**Exercise:**
Scan the entries for the word "ResultKeeps". Every line that has it should be copied.

Collection entries
-- ==== Sys2Proof/Laws/KeepsHierarchy.lean ====
section
/-!
SUPPORT. Every operation of Machine/Hierarchy.lean keeps what `Keeps` names.
-/

namespace Sys2Proof.Machine

set_option Elab.async false
set_option linter.all false

theorem State.setQueue_keeps {R : Nat} {s₀ : State} {s : State} (d : Nat) (up : Bool) (q : Nat) (fs : List Frame)
    (hR : 0x100000000000000 ||| R = R)
    (hk : Keeps R s₀ s) : Keeps R s₀ (State.setQueue d up q fs s) := by
  unfold State.setQueue
  try dsimp only
  with_reducible
    repeat' first
      | assumption | exact sub_trans (by decide +kernel) hR | exact bit_of (by decide +kernel) hR | exact id | exact fun _ => rfl
      | exact fun _ _ _ => rfl | split | (with_unfolding_all (intro p hp; cases p <;> first | rfl | exact bit_absurd (by decide +kernel) hR hp))
      | intro _ | dsimp only | apply Keeps.set_queues | apply Keeps.change

theorem State.modQstat_keeps {R : Nat} {s₀ : State} {s : State} (d : Nat) (up : Bool) (q : Nat) (f : QueueSt → QueueSt)
    (hR : 0x200000000000000 ||| R = R)
    (hk : Keeps R s₀ s) : Keeps R s₀ (State.modQstat d up q f s) := by
  unfold State.modQstat
  try dsimp only
  with_reducible
    repeat' first
      | assumption | exact sub_trans (by decide +kernel) hR | exact bit_of (by decide +kernel) hR | exact id | exact fun _ => rfl
      | exact fun _ _ _ => rfl | split | (with_unfolding_all (intro p hp; cases p <;> first | rfl | exact bit_absurd (by decide +kernel) hR hp))
      | intro _ | dsimp only | apply Keeps.set_qstat | apply Keeps.change

theorem State.charge_keeps {R : Nat} {s₀ : State} {s : State} (h : Shaper) (len : Nat) (h1 : R.testBit (wordBit h.tokens.num) = true)
    (h2 : R.testBit (wordBit h.last.num) = true) (hk : Keeps R s₀ s) : Keeps R s₀ (State.charge h len s) := by
  unfold State.charge
  split
  · exact hk
  · exact State.put_keeps _ _ _ (Nat.zero_or _) h2 (State.put_keeps _ _ _ (Nat.zero_or _) h1 hk)

theorem State.charge_queue_keeps {R : Nat} {s₀ : State} {s : State} (i len : Nat) (hR : 0x10000000000000000000000000000000000000000000000000000000000000000000000000000000000 ||| R = R) (hk : Keeps R s₀ s) :
    Keeps R s₀ (State.charge (queueShaper i) len s) :=
  State.charge_keeps _ _ (bit_of (i := wordBit QUEUE.TOKENS.num) (by decide +kernel) hR)
    (bit_of (i := wordBit QUEUE.LAST.num) (by decide +kernel) hR) hk

theorem State.charge_node_keeps {R : Nat} {s₀ : State} {s : State} (i len : Nat) (hR : 0x400000000000000000000000000000000000000000000000000000000000000000000000000000000000 ||| R = R) (hk : Keeps R s₀ s) :
    Keeps R s₀ (State.charge (nodeShaper i) len s) :=
  State.charge_keeps _ _ (bit_of (i := wordBit NODE.TOKENS.num) (by decide +kernel) hR)
    (bit_of (i := wordBit NODE.LAST.num) (by decide +kernel) hR) hk

theorem State.offerQueue_keeps {R : Nat} {s₀ : State} {s : State} (d : Nat) (up : Bool) (q len : Nat) (before : Bool)
    (hR : 0x20000000000000000000000000000000000000000000000000000000000000000000000000000000000 ||| R = R)
    (hk : Keeps R s₀ s) : Keeps R s₀ (State.offerQueue d up q len before s) := by
  unfold State.offerQueue
  try dsimp only
  with_reducible
    repeat' first
      | assumption | exact sub_trans (by decide +kernel) hR | exact bit_of (by decide +kernel) hR | apply State.put_keeps | split | intro _
      | dsimp only

theorem State.offerNode_keeps {R : Nat} {s₀ : State} {s : State} (d : Nat) (up : Bool) (n len : Nat) (before : Bool)
    (hR : 0x800000000000000000000000000000000000000000000000000000000000000000000000000000000000 ||| R = R)
    (hk : Keeps R s₀ s) : Keeps R s₀ (State.offerNode d up n len before s) := by
  unfold State.offerNode
  try dsimp only
  with_reducible
    repeat' first
      | assumption | exact sub_trans (by decide +kernel) hR | exact bit_of (by decide +kernel) hR | apply State.put_keeps | split | intro _
      | dsimp only

theorem State.newHead_keeps {R : Nat} {s₀ : State} {s : State} (d : Nat) (up : Bool) (q : Nat) (before : Bool)
    (hR : 0x20000000000000000000000000000000000000000000000000000000000000000000200000000000000 ||| R = R)
    (hk : Keeps R s₀ s) : Keeps R s₀ (State.newHead d up q before s) := by
  unfold State.newHead
  extract_lets v0 v1
  have hv1 : Keeps R s₀ v1 := by
    unfold v1
    with_reducible
      repeat' first
        | assumption | exact sub_trans (by decide +kernel) hR | apply State.modQstat_keeps | apply State.offerQueue_keeps | split | intro _
        | dsimp only
  try dsimp only
  with_reducible
    repeat' first
      | assumption | exact sub_trans (by decide +kernel) hR | apply State.modQstat_keeps | apply State.offerQueue_keeps | split | intro _ | dsimp only

theorem State.reofferNode_keeps {R : Nat} {s₀ : State} {s : State} (d : Nat) (up : Bool) (n : Nat)
    (hR : 0x800000000000000000000000000000000000000000000000000000000000000040000000000000000000 ||| R = R)
    (hk : Keeps R s₀ s) : Keeps R s₀ (State.reofferNode d up s n) := by
  unfold State.reofferNode
  try dsimp only
  with_reducible
    repeat' first
      | assumption | exact sub_trans (by decide +kernel) hR | exact bit_of (by decide +kernel) hR | apply State.offerNode_keeps | exact id
      | exact fun _ => rfl | exact fun _ _ _ => rfl | split
      | (with_unfolding_all (intro p hp; cases p <;> first | rfl | exact bit_absurd (by decide +kernel) hR hp)) | intro _ | dsimp only
      | apply Keeps.set_offers | apply Keeps.change

theorem State.reoffer_keeps {R : Nat} {s₀ : State} {s : State} (d : Nat) (up : Bool) (port : Nat)
    (hR : 0x800000000000000000000000000000000000000000000000000000000000000040000000000000000000 ||| R = R)
    (hk : Keeps R s₀ s) : Keeps R s₀ (State.reoffer d up port s) := by
  unfold State.reoffer
  try dsimp only
  with_reducible
    repeat' first
      | assumption | exact sub_trans (by decide +kernel) hR | apply State.reofferNode_keeps | apply Keeps.foldl | apply Keeps.foldl_snd
      | apply Keeps.foldl_fst | apply Keeps.foldl_build | split | intro _ | dsimp only

theorem State.reofferQueue_keeps {R : Nat} {s₀ : State} {s : State} (d : Nat) (up : Bool) (q : Nat)
    (hR : 0x800000000000000000000000000000000000000000000000000000000000000040000000000000000000 ||| R = R)
    (hk : Keeps R s₀ s) : Keeps R s₀ (State.reofferQueue d up q s) := by
  unfold State.reofferQueue
  try dsimp only
  with_reducible repeat' first | assumption | exact sub_trans (by decide +kernel) hR | apply State.reoffer_keeps | split | intro _ | dsimp only

theorem State.moveVt_keeps {R : Nat} {s₀ : State} {s : State} (d : Nat) (up : Bool) (q : Nat)
    (hR : 0x800000000000000000000000000000000000000000000000000000000000000000000000000000000000 ||| R = R)
    (hk : Keeps R s₀ s) : Keeps R s₀ (State.moveVt d up q s) := by
  unfold State.moveVt
  extract_lets v0 v1 v2
  have hv2 : Keeps R s₀ v2 := by
    unfold v2
    with_reducible
      repeat' first
        | assumption | exact sub_trans (by decide +kernel) hR | exact bit_of (by decide +kernel) hR | apply State.put_keeps | apply Keeps.foldl
        | apply Keeps.foldl_snd | apply Keeps.foldl_fst | apply Keeps.foldl_build | split | intro _ | dsimp only
  try dsimp only
  with_reducible
    repeat' first
      | assumption | exact sub_trans (by decide +kernel) hR | exact bit_of (by decide +kernel) hR | apply State.put_keeps | apply Keeps.foldl
      | apply Keeps.foldl_snd | apply Keeps.foldl_fst | apply Keeps.foldl_build | split | intro _ | dsimp only

theorem State.tmDone_keeps {R : Nat} {s₀ : State} {s : State} (d r : Nat)
    (hR : 0x80000000000000000000000000000000000000000000000000000000000 ||| R = R)
    (hk : Keeps R s₀ s) : Keeps R s₀ (State.tmDone d r s) := by
  unfold State.tmDone
  try dsimp only
  with_reducible
    repeat' first
      | assumption | exact sub_trans (by decide +kernel) hR | exact bit_of (by decide +kernel) hR | apply State.put_keeps | split | intro _
      | dsimp only

theorem execTmAccRead_keeps {R : Nat} {s₀ : State} {s : State} (d target index : Nat)
    (hR : 0x880000000000000000000000000000000000000000000000000000000000 ||| R = R)
    (hk : Keeps R s₀ s) : ResultKeeps R s₀ (execTmAccRead d target index s) := by
  unfold execTmAccRead
  try dsimp only
  with_reducible
    repeat' first
      | assumption | exact sub_trans (by decide +kernel) hR | exact bit_of (by decide +kernel) hR | apply State.putWords_keeps
      | apply State.tmDone_keeps | apply ResultKeeps.next | split | intro _ | dsimp only

theorem execTmAccWrite_keeps {R : Nat} {s₀ : State} {s : State} (d target index : Nat)
    (hR : 0xfff800000000000000000000080000000000000000000000000000000000000000000000000000000000 ||| R = R)
    (hk : Keeps R s₀ s) : ResultKeeps R s₀ (execTmAccWrite d target index s) := by
  unfold execTmAccWrite
  try dsimp only
  with_reducible
    repeat' first
      | assumption | exact sub_trans (by decide +kernel) hR | exact bit_of (by decide +kernel) hR | exact all_bits_of (by decide +kernel) hR
      | apply State.unpackRec_keeps | apply State.tmDone_keeps | apply ResultKeeps.next | split | intro _ | dsimp only

end Sys2Proof.Machine
end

**Output of the exercise:**
    (hk : Keeps R s₀ s) : ResultKeeps R s₀ (execTmAccRead d target index s) := by
      | apply State.tmDone_keeps | apply ResultKeeps.next | split | intro _ | dsimp only
    (hk : Keeps R s₀ s) : ResultKeeps R s₀ (execTmAccWrite d target index s) := by
      | apply State.unpackRec_keeps | apply State.tmDone_keeps | apply ResultKeeps.next | split | intro _ | dsimp only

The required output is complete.